Like any good suspense thriller, we learn little by little about the night Bea, the ex-wife, and Blanche, her best friend, disappeared. A night on the lake, a boat floating out alone on the water, and two missing women. The police make an arrest about halfway through the book, but I won’t spoil the ending for you.
What I will tell you is that the book eventually reveals that Eddie is no good, either. His actions are villainous and as we learn more and more about Bea, we realize that she’s not an innocent victim at all. She’s awful too. Her missing best friend? Awful.
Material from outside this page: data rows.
-- ==== Sys2Proof/Laws/Ops.lean ====
section
/-! SUPPORT. What each shared operation can do, said once: the oracle, the bits of values and words, the flushes and the
emissions of a block. -/
namespace Sys2Proof.Machine

/-! ### The integer primitives -/

theorem clamp_eq_max_min (v lo hi : Int) (h : lo ≤ hi) : clamp v lo hi = max lo (min v hi) := by
  unfold clamp
  split <;> [skip; split] <;> omega

/-! ### The oracle -/

theorem askExhaust_of_grants : ∀ (n : Nat) (xs : List Bool), (∀ a ∈ xs.take n, a = false) →
    askExhaust n xs = (false, xs.drop n)
  | 0, _, _ => rfl
  | _ + 1, [], _ => rfl
  | n + 1, x :: xs, h => by
    have hx : x = false := h x (by simp)
    subst hx
    simpa [askExhaust] using askExhaust_of_grants n xs fun a ha => h a (by simp [ha])

theorem askExhaust_of_refuses : ∀ (n : Nat) (xs : List Bool), ¬ (∀ a ∈ xs.take n, a = false) →
    askExhaust n xs = (true, (xs.dropWhile (! ·)).tail)
  | 0, _, h => absurd (by simp) h
  | _ + 1, [], h => absurd (by simp) h
  | n + 1, x :: xs, h => by
    cases x with
    | true => simp [askExhaust]
    | false =>
      have h' : ¬ ∀ a ∈ xs.take n, a = false := fun hh => h (by simpa using hh)
      simpa [askExhaust] using askExhaust_of_refuses n xs h'

/-- An operation whose appends the oracle grants has its effects. -/
theorem withAppends_of_grants {scope : Scope} {n : Nat} {s : State} {after : State → State} (h : s.Grants n) :
    withAppends scope n s after = after { s with exhaust := s.exhaust.drop n } := by
  simp [withAppends, askExhaust_of_grants n s.exhaust h]

/-- An operation one of whose appends the oracle refuses enters the condition. -/
theorem withAppends_of_refuses {scope : Scope} {n : Nat} {s : State} {after : State → State} (h : ¬ s.Grants n) :
    withAppends scope n s after = raiseCondition scope .resourceExhausted { s with exhaust := s.afterRefusal } := by
  simp [withAppends, askExhaust_of_refuses n s.exhaust h, State.afterRefusal]

/-- An operation without a result whose appends the oracle grants has no step. -/
theorem stopAfterAppends_of_grants {scope : Scope} {n : Nat} {r : Refusal} {s : State} (h : s.Grants n) :
    stopAfterAppends scope n r s = .refused r := by
  simp [stopAfterAppends, askExhaust_of_grants n s.exhaust h]

/-- An operation without a result one of whose earlier appends the oracle refuses enters the condition. -/
theorem stopAfterAppends_of_refuses {scope : Scope} {n : Nat} {r : Refusal} {s : State} (h : ¬ s.Grants n) :
    stopAfterAppends scope n r s =
      .next (raiseCondition scope .resourceExhausted { s with exhaust := s.afterRefusal }) := by
  simp [stopAfterAppends, askExhaust_of_refuses n s.exhaust h, State.afterRefusal]

/-- Everything an operation with appends can do, and when. -/
theorem withAppends_cases (scope : Scope) (n : Nat) (s : State) (after : State → State) :
    (s.Grants n ∧ ∃ xs, withAppends scope n s after = after { s with exhaust := xs }) ∨
    (¬ s.Grants n ∧ ∃ xs, withAppends scope n s after =
      raiseCondition scope .resourceExhausted { s with exhaust := xs }) := by
  by_cases h : s.Grants n
  · exact .inl ⟨h, _, withAppends_of_grants h⟩
  · exact .inr ⟨h, _, withAppends_of_refuses h⟩

theorem State.grants_of_quiet {s : State} (h : s.Quiet) (n : Nat) : s.Grants n :=
  fun a ha => h a (List.mem_of_mem_take ha)

theorem State.Grants.mono {s : State} {m n : Nat} (h : s.Grants n) (hm : m ≤ n) : s.Grants m :=
  fun a ha => h a ((List.take_subset_take_left _ hm) ha)

@[simp] theorem State.grants_zero (s : State) : s.Grants 0 := by simp [State.Grants]

/-! ### The outcomes -/

theorem orRefuse_eq_next {α : Type} {x : Except Refusal α} {k : α → Out} {t : State} :
    orRefuse x k = .next t ↔ ∃ a, x = .ok a ∧ k a = .next t := by
  cases x <;> simp [orRefuse]

theorem require_eq_next {ok : Bool} {r : Refusal} {k : Out} {t : State} :
    require ok r k = .next t ↔ ok = true ∧ k = .next t := by
  cases ok <;> simp [require]

@[simp] theorem orRefuse_ok {α : Type} (a : α) (k : α → Out) : orRefuse (.ok a) k = k a := rfl
@[simp] theorem orRefuse_error {α : Type} (r : Refusal) (k : α → Out) : orRefuse (.error r) k = .refused r := rfl
@[simp] theorem require_true (r : Refusal) (k : Out) : require true r k = k := rfl
@[simp] theorem require_false (r : Refusal) (k : Out) : require false r k = .refused r := rfl

theorem done_eq_next {s t : State} {r : Result} : done s r = .next t ↔ s.returning r = t := by
  simp [done]

theorem indexOperand_ofNat (i : Fin 89) : indexOperand (BitVec.ofNat 8 i.val) = .ok i := by
  have hi := i.isLt
  have h : (BitVec.ofNat 8 i.val).toNat = i.val := by simp; omega
  unfold indexOperand
  rw [dif_pos (by omega)]
  congr 1
  exact Fin.ext h

theorem indexOperand_of_gt {b : BitVec 8} (h : 88 < b.toNat) : indexOperand b = .error .indexOutOfRange := by
  unfold indexOperand
  rw [dif_neg (by omega)]

/-! ### Bits of values -/

@[simp] theorem bitsOf_length (n v : Nat) : (bitsOf n v).length = n := by
  induction n <;> simp [bitsOf, *]

theorem bitsOf_eq_map (n v : Nat) : bitsOf n v = (List.range n).map fun j => v.testBit (n - 1 - j) := by
  induction n with
  | zero => rfl
  | succ n ih =>
    rw [bitsOf, ih, List.range_succ_eq_map]
    simp only [List.map_cons, List.map_map, Nat.sub_zero, Nat.add_sub_cancel]
    congr 1
    apply List.map_congr_left
    intro j hj
    have : n - (j + 1) = n - 1 - j := by omega
    simp [this]

theorem bitsValue_lt (bits : List Bool) : bitsValue bits < 2 ^ bits.length := by
  induction bits with
  | nil => simp [bitsValue]
  | cons b bs ih =>
    have : b.toNat ≤ 1 := by cases b <;> simp
    simp only [bitsValue, List.length_cons, pow_succ]
    omega

theorem testBit_bitsValue (bits : List Bool) (j : Nat) : (bitsValue bits).testBit j = bits.getD j false := by
  induction bits generalizing j with
  | nil => simp [bitsValue]
  | cons b bs ih =>
    cases j with
    | zero => cases b <;> simp [bitsValue, Nat.testBit_zero]
    | succ j =>
      have h : (b.toNat + 2 * bitsValue bs) / 2 = bitsValue bs := by
        have : b.toNat ≤ 1 := by cases b <;> simp
        omega
      simp [bitsValue, Nat.testBit_succ, h, ih]

/-- The bits of the word made of at most sixteen bits are those bits and zeros (R54, R135). -/
theorem wordBits_wordOfBits (bits : List Bool) (h : bits.length ≤ 16) :
    wordBits (wordOfBits bits) = bits ++ List.replicate (16 - bits.length) false := by
  apply List.ext_getElem
  · simp [wordBits]; omega
  · intro j h1 h2
    have hj : j < 16 := by simpa [wordBits] using h1
    simp only [wordBits, wordOfBits, List.getElem_map, List.getElem_range, BitVec.getLsbD_ofNat, testBit_bitsValue, hj,
      decide_true, Bool.true_and]
    by_cases hb : j < bits.length
    · simp [hb]
    · rw [List.getElem_append_right (by omega)]
      simp [hb]

@[simp] theorem wordBits_length (w : Word) : (wordBits w).length = 16 := by simp [wordBits]

/-! ### Flushes -/

@[simp] theorem takeWordsOfBits_length (n : Nat) (bits : List Bool) : (takeWordsOfBits n bits).length = n := by
  induction n generalizing bits <;> simp [takeWordsOfBits, *]

theorem takeWordsOfBits_bits (n : Nat) (bits : List Bool) (h : 16 * n ≤ bits.length) :
    (takeWordsOfBits n bits).flatMap wordBits = bits.take (16 * n) := by
  induction n generalizing bits with
  | zero => simp [takeWordsOfBits]
  | succ n ih =>
    have h1 : (bits.take 16).length = 16 := by simp; omega
    rw [takeWordsOfBits, List.flatMap_cons, wordBits_wordOfBits _ (by omega), h1, ih _ (by simp; omega)]
    have : 16 * (n + 1) = 16 + 16 * n := by omega
    rw [this, List.take_add]
    simp

@[simp] theorem Block.flushWords_length (b : Block) : b.flushWords.length = b.acc.length / 16 := by
  simp [Block.flushWords]

theorem Block.flushRest_length (b : Block) : b.flushRest.length = b.acc.length % 16 := by
  simp [Block.flushRest]; omega

/-- A flush moves bits from the accumulator to words and changes neither their order nor their value (R134, R227). -/
theorem Block.flush_bits (b : Block) : b.flushWords.flatMap wordBits ++ b.flushRest = b.acc := by
  rw [Block.flushWords, takeWordsOfBits_bits _ _ (by omega), Block.flushRest, List.take_append_drop]

theorem Block.flush_stream (b : Block) : b.flush.stream = b.stream := by
  simp only [Block.stream, flush_payload, flush_acc, List.flatMap_append, List.append_assoc, b.flush_bits]

@[simp] theorem Block.flushFinalWords_length (b : Block) : b.flushFinalWords.length = (b.acc.length + 15) / 16 := by
  have := b.flushRest_length
  unfold Block.flushFinalWords
  split <;> simp <;> omega

/-- A final flush adds only zeros, to the next whole word (R135). -/
theorem Block.flushFinal_bits (b : Block) :
    b.flushFinalWords.flatMap wordBits = b.acc ++ List.replicate ((16 - b.acc.length % 16) % 16) false := by
  have hl := b.flushRest_length
  unfold Block.flushFinalWords
  split
  · rename_i h
    have h0 : b.flushRest = [] := List.length_eq_zero_iff.mp h
    have hb := b.flush_bits
    rw [h0, List.append_nil] at hb
    have hm : b.acc.length % 16 = 0 := by omega
    simp [hb, hm]
  · rename_i h
    rw [List.flatMap_append, List.flatMap_singleton, wordBits_wordOfBits _ (by omega), ← List.append_assoc, b.flush_bits,
      hl]
    congr 2
    omega

/-! ### Emissions -/

theorem Block.appendBits_ok {cfg : Config.Params} {b b' : Block} {bits : List Bool} :
    b.appendBits cfg bits = .ok b' ↔ b.acc.length + bits.length ≤ cfg.accBits ∧ b' = { b with acc := b.acc ++ bits } := by
  unfold Block.appendBits
  split <;> simp [*, eq_comm]

theorem Block.appendBits_of_le {cfg : Config.Params} {b : Block} {bits : List Bool}
    (h : b.acc.length + bits.length ≤ cfg.accBits) : b.appendBits cfg bits = .ok { b with acc := b.acc ++ bits } :=
  Block.appendBits_ok.mpr ⟨h, rfl⟩

theorem Block.appendBits_of_gt {cfg : Config.Params} {b : Block} {bits : List Bool}
    (h : cfg.accBits < b.acc.length + bits.length) : b.appendBits cfg bits = .error .accumulatorFull := by
  unfold Block.appendBits
  rw [if_neg (by omega)]

/-- An emission, inverted: the accumulator had room, and the block is the flushed one. -/
theorem Block.emit_ok {cfg : Config.Params} {b b' : Block} {c : Code} :
    b.emit cfg c = .ok b' ↔ b.acc.length + (codeBits c).length ≤ cfg.accBits ∧
      b' = ({ b with acc := b.acc ++ codeBits c } : Block).flush := by
  unfold Block.emit
  by_cases h : b.acc.length + (codeBits c).length ≤ cfg.accBits
  · simp [Block.appendBits_of_le h, h, eq_comm]
  · simp [Block.appendBits_of_gt (Nat.lt_of_not_le h), h]

theorem Block.emit_of_le {cfg : Config.Params} {b : Block} {c : Code}
    (h : b.acc.length + (codeBits c).length ≤ cfg.accBits) :
    b.emit cfg c = .ok ({ b with acc := b.acc ++ codeBits c } : Block).flush := Block.emit_ok.mpr ⟨h, rfl⟩

theorem Block.emit_of_gt {cfg : Config.Params} {b : Block} {c : Code}
    (h : cfg.accBits < b.acc.length + (codeBits c).length) : b.emit cfg c = .error .accumulatorFull := by
  simp [Block.emit, Block.appendBits_of_gt h]

/-- The only reason an emission is refused (U6). -/
theorem Block.emitAll_error {cfg : Config.Params} {cs : List Code} {b : Block} {stop : Refusal × Block} :
    b.emitAll cfg cs = .error stop → stop.1 = .accumulatorFull := by
  induction cs generalizing b with
  | nil => simp [Block.emitAll]
  | cons c cs ih =>
    unfold Block.emitAll
    by_cases h : b.acc.length + (codeBits c).length ≤ cfg.accBits
    · rw [Block.emit_of_le h]; exact ih
    · rw [Block.emit_of_gt (by omega : cfg.accBits < _)]
      rintro e
      cases e
      rfl

/-! ### The answers asked for the accumulators (R63) -/

@[simp] theorem bitAsks_zero (cfg : Config.Params) : bitAsks cfg 0 = 0 := by simp [bitAsks]

theorem bitAsks_add (cfg : Config.Params) (m n : Nat) : bitAsks cfg (m + n) = bitAsks cfg m + bitAsks cfg n := by
  unfold bitAsks
  split <;> simp

theorem bitAsks_mono (cfg : Config.Params) {m n : Nat} (h : m ≤ n) : bitAsks cfg m ≤ bitAsks cfg n := by
  unfold bitAsks
  split <;> omega

/-- Bits that have room ask for one answer each. -/
theorem Block.appendAsks_of_le {cfg : Config.Params} {b : Block} {bits : List Bool}
    (h : b.acc.length + bits.length ≤ cfg.accBits) : b.appendAsks cfg bits = bitAsks cfg bits.length := by
  unfold Block.appendAsks
  congr 1
  omega

/-! ### How an operation on a block ends -/

/-- When the oracle grants every append, the result of the run stands. -/
theorem endRun_of_grants {n : Nat} {run : Except Refusal Block} {r : Block → Result} {s : State} (h : s.Grants n) :
    endRun n run r s =
      match run with
      | .ok b => .next { s with blk := b, exhaust := s.exhaust.drop n, result := r b }
      | .error e => .refused e := by
  unfold endRun
  cases run with
  | ok b => dsimp only; rw [withAppends_of_grants h]; rfl
  | error e => exact stopAfterAppends_of_grants h

/-- When the oracle refuses an append, the condition is entered, whether or not the run would have had a result. -/
theorem endRun_of_refuses {n : Nat} {run : Except Refusal Block} {r : Block → Result} {s : State} (h : ¬ s.Grants n) :
    endRun n run r s = .next (raiseCondition .finer .resourceExhausted { s with exhaust := s.afterRefusal }) := by
  unfold endRun
  cases run with
  | ok b => exact congrArg Host.Outcome.next (withAppends_of_refuses h)
  | error e => exact stopAfterAppends_of_refuses h

/-- Bits that have room and are granted are appended. -/
theorem extendAccumulator_of_grants {bits : List Bool} {s : State} (hl : s.blk.acc.length + bits.length ≤ s.cfg.accBits)
    (h : s.Grants (bitAsks s.cfg bits.length)) : extendAccumulator bits s = .next { s with
      blk := { s.blk with acc := s.blk.acc ++ bits }
      exhaust := s.exhaust.drop (bitAsks s.cfg bits.length)
      result := .none } := by
  unfold extendAccumulator
  rw [Block.appendAsks_of_le hl, endRun_of_grants h, Block.appendBits_of_le hl]

/-- Bits that have no room have no result, when the oracle grants the appends up to there. -/
theorem extendAccumulator_of_gt {bits : List Bool} {s : State} (hl : s.cfg.accBits < s.blk.acc.length + bits.length)
    (h : s.Grants (s.blk.appendAsks s.cfg bits)) : extendAccumulator bits s = .refused .accumulatorFull := by
  unfold extendAccumulator
  rw [endRun_of_grants h, Block.appendBits_of_gt hl]

theorem extendAccumulator_of_refuses {bits : List Bool} {s : State} (h : ¬ s.Grants (s.blk.appendAsks s.cfg bits)) :
    extendAccumulator bits s =
      .next (raiseCondition .finer .resourceExhausted { s with exhaust := s.afterRefusal }) := endRun_of_refuses h

/-! ### Runs of a block's operations -/

@[simp] theorem BlockRun.reached_ok (b : Block) : BlockRun.reached (.ok b) = b := rfl
@[simp] theorem BlockRun.reached_error (stop : Refusal × Block) : BlockRun.reached (.error stop) = stop.2 := rfl

/-- A block that another one only adds to has no more appends than it. -/
theorem Block.appendsSince_mono {b c before : Block} (hd : b.dict <+: c.dict) (hp : b.payload <+: c.payload) :
    b.appendsSince before ≤ c.appendsSince before := by
  have := hd.length_le
  have := hp.length_le
  unfold Block.appendsSince
  omega

@[simp] theorem Block.appendsSince_fresh (b : Block) :
    b.appendsSince Block.fresh = b.dict.length + b.payload.length := by simp [Block.appendsSince, Block.fresh]

end Sys2Proof.Machine
end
It’s basically three villains all double crossing each other, yet none of them knows that the other is a villain. And they’re all villains, so they’re also unreliable narrators, which is one of my favorite types of book to read. This book was basically a fun, deliciously scandalous escape from reality. I highly recommend it – Rachel Hawkins is really good at writing flawed characters. Each one of these characters is basically an awful person, but yet each character has enough vulnerability where you’re kind of cheering them on at different points of the story. They’re all villains, but at times you’ll think to yourself, “He or she isn’t as bad as I thought after all.” The moral ambiguity is extremely well done.
When you do consider the fact that it is actually a new take or retelling of Jane Eyre, the story takes on a whole new level of fun and awe. Five stars.
If you enjoy this type of novel, I recommend you read You are Not Alone by Greer Hendricks and Sarah Pekkanen.